-- ==== Sys2Proof/Machine/Fetch.lean ====
section
/-! DEFINITION. Fetching an instruction (R97, R98, R113, R116, R117, R219) and the traps of fetch and decode. -/

namespace Sys2Proof.Machine

/-- What a fetch finds: the bytes of a word, a slot that holds no instruction, a trap, an untrained stack, or no
memory. -/
inductive Fetched where
  | bytes (b : List Byte)
  | data
  | trap (cause sub : Nat)
  | hold
  | hole
  deriving DecidableEq, Repr

/-- The slot number of an address in a kernel (R98). -/
def slotOf (base pc : DWord) : Nat := (pc.toNat - base.toNat) / 12

/-- Bit n of the executable-slot map is 1, and n is below the kernel's slot count (R116). -/
def slotExec (k : Kernel) (pc : DWord) : Bool :=
  decide (k.base.toNat ≤ pc.toNat) && decide (slotOf k.base pc < k.slots) && nth false k.map (slotOf k.base pc)

/-- Translation of one fetched byte's page (R219). -/
def fetchAt (g : Group) (va : DWord) (s : State) : Place × State :=
  if va.toNat / 2 ^ 56 ≠ 0 then (.bad 0x08 3, s) else translate (some (coreNo g)) g.eid g.die va .fetch s

/-- The bytes of a line of code: from the core's instruction cache, or from memory into it, at most 1,024 lines (R203, R213); the
read is the group's (R428). -/
def codeLine (g : Group) (va : DWord) (line : Nat) (s : State) : Except (Nat × Nat) (List Byte) × State :=
  match (coreAt s (coreNo g)).icache.find? (fun l => l.eid == g.eid && l.line == line) with
  | some l => (.ok l.bytes, s)
  | none => match memError s (64 * line) 64 with
    | some e => (.error e, s)
    | none =>
      let b := memRead s (64 * line) 64
      (.ok b, modCore (coreNo g) (fun k => { k with icache := (⟨g.eid, line, b⟩ :: k.icache).take 1024 })
        (note (agentOf g) g.eid 0 (va &&& ~~~ (63 : DWord)) (some (64 * line)) 64 s))

/-- `n` bytes of code at a physical address, which lie in one line or two. -/
def codeBytes (g : Group) (va : DWord) (pa n : Nat) (s : State) : Except (Nat × Nat) (List Byte) × State :=
  match codeLine g va (pa / 64) s with
  | (.error e, s) => (.error e, s)
  | (.ok a, s) =>
    if pa % 64 + n ≤ 64 then (.ok ((a.drop (pa % 64)).take n), s)
    else match codeLine g (va + 64) (pa / 64 + 1) s with
      | (.error e, s) => (.error e, s)
      | (.ok b, s) => (.ok ((a.drop (pa % 64) ++ b).take n), s)

/-- The twelve bytes at an address: the first page and, where the word crosses into it, the next. -/
def fetchBytes (g : Group) (pc : DWord) (s : State) : Fetched × State :=
  let first := fun (p : Place) => match p with
    | .hold => Fetched.hold
    | .bad cause sub => .trap cause sub
    | .mem _ => .bytes []
    | _ => .hole
  let n := min 12 (65536 - pc.toNat % 65536)
  match fetchAt g pc s with
  | (.mem pa, s) =>
    match codeBytes g pc pa n s with
    | (.error e, s) => (.trap e.1 e.2, s)
    | (.ok a, s) =>
      if n = 12 then (.bytes a, s)
      else match fetchAt g (pc + BitVec.ofNat 64 n) s with
        | (.mem pb, s) =>
          match codeBytes g (pc + BitVec.ofNat 64 n) pb (12 - n) s with
          | (.error e, s) => (.trap e.1 e.2, s)
          | (.ok b, s) => (.bytes (a ++ b), s)
        | (p, s) => (first p, s)
  | (p, s) => (first p, s)

/-- The fetch of the running group's next word (R113 step 1, R116). -/
def fetch (s : State) : Fetched × State :=
  match findLaunch s s.g.launch with
  | none => (.data, s)
  | some l => if slotExec l.kernel s.g.pc then fetchBytes s.g s.g.pc s else (.data, s)

/-- A fault of a fetch: `sr.tpc` and `sr.taddr` are the slot's address (R219). -/
def fetchTrap (cause sub : Nat) (s : State) : Result := trapped ⟨cause, sub, some s.g.pc, 0⟩ s

/-- A word that is no instruction (R113 steps 2 and 3). -/
def execIllegalInstruction (s : State) : Result := trapped (wordTrap 0x01) s

/-- A slot that holds no instruction, or a pool header (R113, R116). -/
def execExecuteDataTrap (s : State) : Result := trapped ⟨0x03, 0, some s.g.pc, 0⟩ s

/-- The instruction that a fetched slot stands for (R113 steps 1 to 3); none when the fetch stopped otherwise. -/
def fetchedInstr : Fetched → Option Instr
  | .bytes b =>
    match decodeBytes b with
    | .instr i => some i
    | .rejected .pool => some .executeDataTrap
    | .rejected _ => some .illegalInstruction
  | .data => some .executeDataTrap
  | _ => none

/-- What a fetch that brought no instruction does. -/
def fetchStop (f : Fetched) (s : State) : Result :=
  match f with
  | .trap cause sub => fetchTrap cause sub s
  | .hold => .next (setG { s.g with status := .waitTraining } s)
  | _ => .fault .noSuchPhysicalAddress

/-! ### Which group issues next (R64, R185) -/

/-- Issue priority of a role: matrix-issue, normaliser, producer, general (R57, R64). -/
def roleRank (g : Group) : Nat :=
  match g.role.toNat with
  | 2 => 0
  | 3 => 1
  | 1 => 2
  | _ => 3

/-- A group may issue its next instruction: it takes its reports first, unless that instruction has strands left to commit. -/
def canIssue (s : State) (g : Group) : Bool :=
  g.status == .ready && (g.reports == [] || g.ridx != 0) && !(coreAt s (coreNo g)).unavailable && !saving s g

/-- A ready group has waited 64 ac without issuing (R64). -/
def aged (s : State) (g : Group) : Bool := decide (g.waitingSince + 64 ≤ s.ac)

/-- Place of a group in the round robin of its lane, which starts after the group that issued last (R64) and goes by group
number (DESIGN CHOICE, log entry 103: the manual names the start alone). -/
def robin (s : State) (g : Group) : Nat :=
  let last := Sparse.get 0 g.lane (coreAt s (coreNo g)).last
  if last < g.gid then g.gid - last else g.gid + s.fresh

/-- The order of R64 between two ready groups of a lane; groups that are equally old come by role, then by rotation (DESIGN
CHOICE, log entry 103). -/
def issuesBefore (s : State) (g h : Group) : Bool :=
  if aged s g != aged s h then aged s g
  else if aged s g && g.waitingSince != h.waitingSince then decide (g.waitingSince < h.waitingSince)
  else if roleRank g != roleRank h then decide (roleRank g < roleRank h)
  else decide (robin s g ≤ robin s h)

/-- The group a lane issues from: none of the other ready groups comes before it, and it has not yielded to one. -/
def lanePick (s : State) (g : Group) : Bool :=
  let rivals := (allGroups s).filter (fun h => canIssue s h && coreNo h == coreNo g && h.lane == g.lane && h.gid != g.gid)
  canIssue s g && (if g.yielded then rivals.all (·.yielded) else true) &&
    rivals.all (fun h => h.yielded && !g.yielded || issuesBefore s g h)

/-- Makes the group of a number the running one. -/
def bring (gid : Nat) (s : State) : State :=
  if s.g.gid = gid then s
  else match s.others.find? (fun g => g.gid == gid) with
    | none => s
    | some g =>
      { s with g := g, others := (if s.g.gid = 0 then [] else [s.g]) ++ s.others.filter (fun h => h.gid != gid) }

/-- The running group issues: it has yielded no longer, unless this instruction is a `YIELD` (R185: a yield counts at the
lane's next issue decision alone). -/
def startIssue (s : State) : State := setG { s.g with yielded := false } s

/-- Notes that the running group has issued (R64, R185). -/
def issued (gid core lane : Nat) (s : State) : State :=
  let s := modGroups (fun h => coreNo h == core && h.lane == lane && h.gid != gid) (fun h => { h with yielded := false }) s
  modCore core (fun k => { k with last := Sparse.set 0 lane gid k.last }) (modGroup gid (fun g => { g with waitingSince := s.ac }) s)

/-! ### Time (R6, R59, R435) -/

/-- sc in `n` ac: 1,400 MHz against 700 − 70 × `STEP` MHz, or against 350 MHz in reduced service. -/
def scOf (s : State) (n : Nat) : Nat := if s.phase = 3 ∨ s.phase = 4 then 4 * n else ceilDiv (20 * n) (10 - s.pstep)

/-- Time passes; a group that is not ready has not been waiting for its lane. -/
def pass (n : Nat) (s : State) : State :=
  let s := modGroups (fun g => g.status != .ready) (fun g => { g with waitingSince := s.ac + n }) s
  { s with ac := s.ac + n, sc := s.sc + scOf s n }

end Sys2Proof.Machine
end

┄┄┄┄┄┄┄┄┄┄

- [Task item]
A complete answer reproduces every line of the records in which the word "number" occurs.

- [Answer space]
/-- The slot number of an address in a kernel (R98). -/
number (DESIGN CHOICE, log entry 103: the manual names the start alone). -/
/-- Makes the group of a number the running one. -/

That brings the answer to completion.